The production of sinter started in 1664. It was called Bungo Myoban, which means alum produced in Bungo, at that time, although it is the same thing as Yunohana today. Myoban Onsen boasted the highest production volume of alum in Japan during the Kyoho era starting in 1725. Alum closely related to people’s daily lives, used as a hemostatic agent, a dyeing material or a pigment, for example.
Sinter can be found in various hot springs in Japan but most of them are made by collecting hot spring deposits or by making a lump of sulfur into powder. Yunohana of Myoban Onsen, however, is produced by the world’s only method using a sinter producing hut, hence designated as a nationally important intangible folk cultural asset.
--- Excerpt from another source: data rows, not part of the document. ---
theorem getD_splice {d bs : List Byte} {o i : Nat} (h : o + bs.length ≤ d.length) :
    (splice d o bs).getD i 0 = if o ≤ i ∧ i < o + bs.length then bs.getD (i - o) 0 else d.getD i 0 := by
  have ho : (d.take o).length = o := by rw [List.length_take]; omega
  have hob : (d.take o ++ bs).length = o + bs.length := by rw [List.length_append, ho]
  have key : (splice d o bs)[i]? = if o ≤ i ∧ i < o + bs.length then bs[i - o]? else d[i]? := by
    unfold splice
    split
    · next hi => rw [List.getElem?_append_left (by omega), List.getElem?_append_right (by omega), ho]
    · next hi =>
      by_cases hlt : i < o
      · rw [List.getElem?_append_left (by omega), List.getElem?_append_left (by omega), List.getElem?_take, if_pos hlt]
      · rw [List.getElem?_append_right (by omega), hob, List.getElem?_drop]
        congr 1
        omega
  simp only [List.getD, key]
  split <;> rfl

theorem length_splice {d bs : List Byte} {o : Nat} (h : o + bs.length ≤ d.length) : (splice d o bs).length = d.length := by
  simp [splice]
  omega

/-- A word written through the cache is in the coherent view, no other byte changes, and only the cache changes. -/
theorem cacheWriteWord_spec {s : State} (hs : Shaped s) {a : Nat} {bs : List Byte} (h4 : a % 4 = 0) (ha : a + 4 ≤ memSize)
    (hbs : bs.length = 4) :
    ∃ t, cacheWriteWord a bs s = .ok t ∧ OnlyCache s t ∧ Shaped t ∧
      (∀ x, t.coherentByte x = if a ≤ x ∧ x < a + 4 then bs.getD (x - a) 0 else s.coherentByte x) ∧
      Accessed s t a (some bs) := by
  obtain ⟨u, L, he, hO, hu, hL, hh, hc, hA⟩ := lineFor_spec hs (a := a) (by omega)
  have hb := blockSize_dvd hs.block
  have hoff := word_offset hb.2.2 (by omega) h4
  have hsz : L.data.length = s.cfg.blockSize := by rw [(hu.line _ _ hL).size, hO.cfg]
  obtain ⟨N, hN⟩ : ∃ N : CacheLine, N = { L with data := splice L.data (offsetOf s.cfg a) bs, dirty := true } := ⟨_, rfl⟩
  obtain ⟨t, ht⟩ : ∃ t : State, t = { u with lines := u.lines.modify (indexOf s.cfg a) fun L =>
    { L with data := splice L.data (offsetOf s.cfg a) bs, dirty := true } } := ⟨_, rfl⟩
  have heq : cacheWriteWord a bs s = .ok t := by
    simp only [cacheWriteWord, he, hO.cfg, ht]
  have hOt : OnlyCache u t := by rw [ht]; rfl
  have hcfg : t.cfg = s.cfg := hOt.cfg.trans hO.cfg
  have htm : t.mem = u.mem := by rw [ht]
  have htN : t.lines[indexOf s.cfg a]? = some N := by rw [ht]; simp [hL, hN]
  have hne : ∀ i, i ≠ indexOf s.cfg a → t.lines[i]? = u.lines[i]? := by
    intro i hi
    rw [ht]
    simp [Ne.symm hi]
  have hNh : ∀ x, N.holds s.cfg x = L.holds s.cfg x := fun x => by rw [hN]; rfl
  have hsh : Shaped t := by
    refine hOt.shaped hu ?_ ?_ (by rw [htm]; exact hu.memory)
    · rw [hO.cfg, ht]; simp [hu.lineCount, hO.cfg]
    · intro i P hP
      by_cases hi : i = indexOf s.cfg a
      · subst hi
        rw [htN] at hP
        cases hP
        have hl := hu.line _ _ hL
        refine ⟨?_, ?_, ?_⟩
        · rw [hcfg, hN]; exact (length_splice (by omega)).trans hsz
        · intro hv
          have := hl.inside (by rw [hN] at hv; exact hv)
          rw [hO.cfg] at this
          rw [hcfg]
          simpa [blockStart, hN] using this
        · intro _ hd; rw [hN] at hd; cases hd
      · rw [hne i hi] at hP
        have hl := hu.line i P hP
        exact ⟨by rw [hOt.cfg]; exact hl.size, by rw [hOt.cfg]; exact hl.inside, by rw [hOt.cfg, htm]; exact hl.clean⟩
  have hAt : Accessed s t a (some bs) := by
    refine ⟨hcfg, ?_, fun i hi => (hne i hi).trans (hA.others i hi), by rw [htm]; exact hA.kept,
      by rw [htm]; exact hA.writtenBack, by rw [ht]; exact hA.hits, by rw [ht]; exact hA.misses⟩
    have hl := hA.line
    rw [hL] at hl
    cases hm : lineMade s a with
    | none => rw [hm] at hl; cases hl
    | some M =>
      rw [hm] at hl
      cases hl
      rw [htN, hN]
      rfl
  refine ⟨t, heq, hO.trans hOt, hsh, fun x => ?_, hAt⟩
  rw [← hc x]
  by_cases hi : indexOf s.cfg x = indexOf s.cfg a
  · have htx : t.lines[indexOf t.cfg x]? = some N := by rw [hcfg, hi]; exact htN
    have hux : u.lines[indexOf u.cfg x]? = some L := by rw [hO.cfg, hi]; exact hL
    cases hx : L.holds s.cfg x with
    | true =>
      have htag : tagOf s.cfg x = tagOf s.cfg a := by
        simp only [CacheLine.holds, Bool.and_eq_true, beq_iff_eq] at hx hh
        rw [← hx.2, hh.2]
      have hxa : x / s.cfg.blockSize = a / s.cfg.blockSize := by rw [← tag_index, ← tag_index, htag, hi]
      have e1 := start_add_offset s.cfg x
      have e2 := start_add_offset s.cfg a
      rw [hxa] at e1
      rw [coherentByte_of_holds htx (by rw [hcfg, hNh, hx]), coherentByte_of_holds hux (by rw [hO.cfg, hx]), hcfg,
        hO.cfg, hN]
      dsimp only
      rw [getD_splice (by omega), hbs]
      by_cases hin : a ≤ x ∧ x < a + 4
      · rw [if_pos (by omega), if_pos hin]
        congr 1
        omega
      · rw [if_neg (by omega), if_neg hin]
    | false =>
      rw [coherentByte_of_not_holds htx (by rw [hcfg, hNh, hx]), coherentByte_of_not_holds hux (by rw [hO.cfg, hx]), htm,
        if_neg]
      rintro ⟨hx1, hx2⟩
      have hf := word_fields (c := s.cfg) (i := x - a) hb.2.2 (by omega) h4 (by omega)
      rw [show a + (x - a) = x by omega] at hf
      simp only [CacheLine.holds, hf.2.1] at hx
      simp only [CacheLine.holds] at hh
      rw [hh] at hx
      cases hx
  · rw [if_neg]
    · obtain ⟨P, hP⟩ := hu.line_at x
      have htx : t.lines[indexOf t.cfg x]? = some P := by
        rw [hcfg, hne _ hi, ← hO.cfg]; exact hP
      cases hx : P.holds s.cfg x with
      | true =>
        rw [coherentByte_of_holds htx (by rw [hcfg, hx]), coherentByte_of_holds hP (by rw [hO.cfg, hx]), hcfg, hO.cfg]
      | false =>
        rw [coherentByte_of_not_holds htx (by rw [hcfg, hx]), coherentByte_of_not_holds hP (by rw [hO.cfg, hx]), htm]
    · rintro ⟨hx1, hx2⟩
      have hf := word_fields (c := s.cfg) (i := x - a) hb.2.2 (by omega) h4 (by omega)
      rw [show a + (x - a) = x by omega] at hf
      exact hi hf.1

end Sys2Proof.Machine
end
Designated as a nationally important cultural view

Hot spring steam in Myoban Yunosato

Myoban and Kannawa Onsen Areas
Designated on September 19, 2012

Beppu City is well known as a town of hot springs as it boasts the highest yield of hot spring water in Japan. The city has made a good use of hot springs in a variety of fields, to support the lives of local residents and local tourism. As a result, a unique landscape has been created, with hot spring steam drifting in various parts of the city, the natural environment such as mountains and the ocean, and the Yunohana-goya, or sinter producing hut. The landscape was designated as an important cultural view by the country, so the city can utilize and preserve the landscape, as well as pass on the pride of the local people to the next generation. In Beppu, hot springs – in other words, underground resources – mean a landscape created through tourism, Jigoku-mushi or hot spring steam cooking, and production of Yunohana. It is proof that we have developed our natural resources.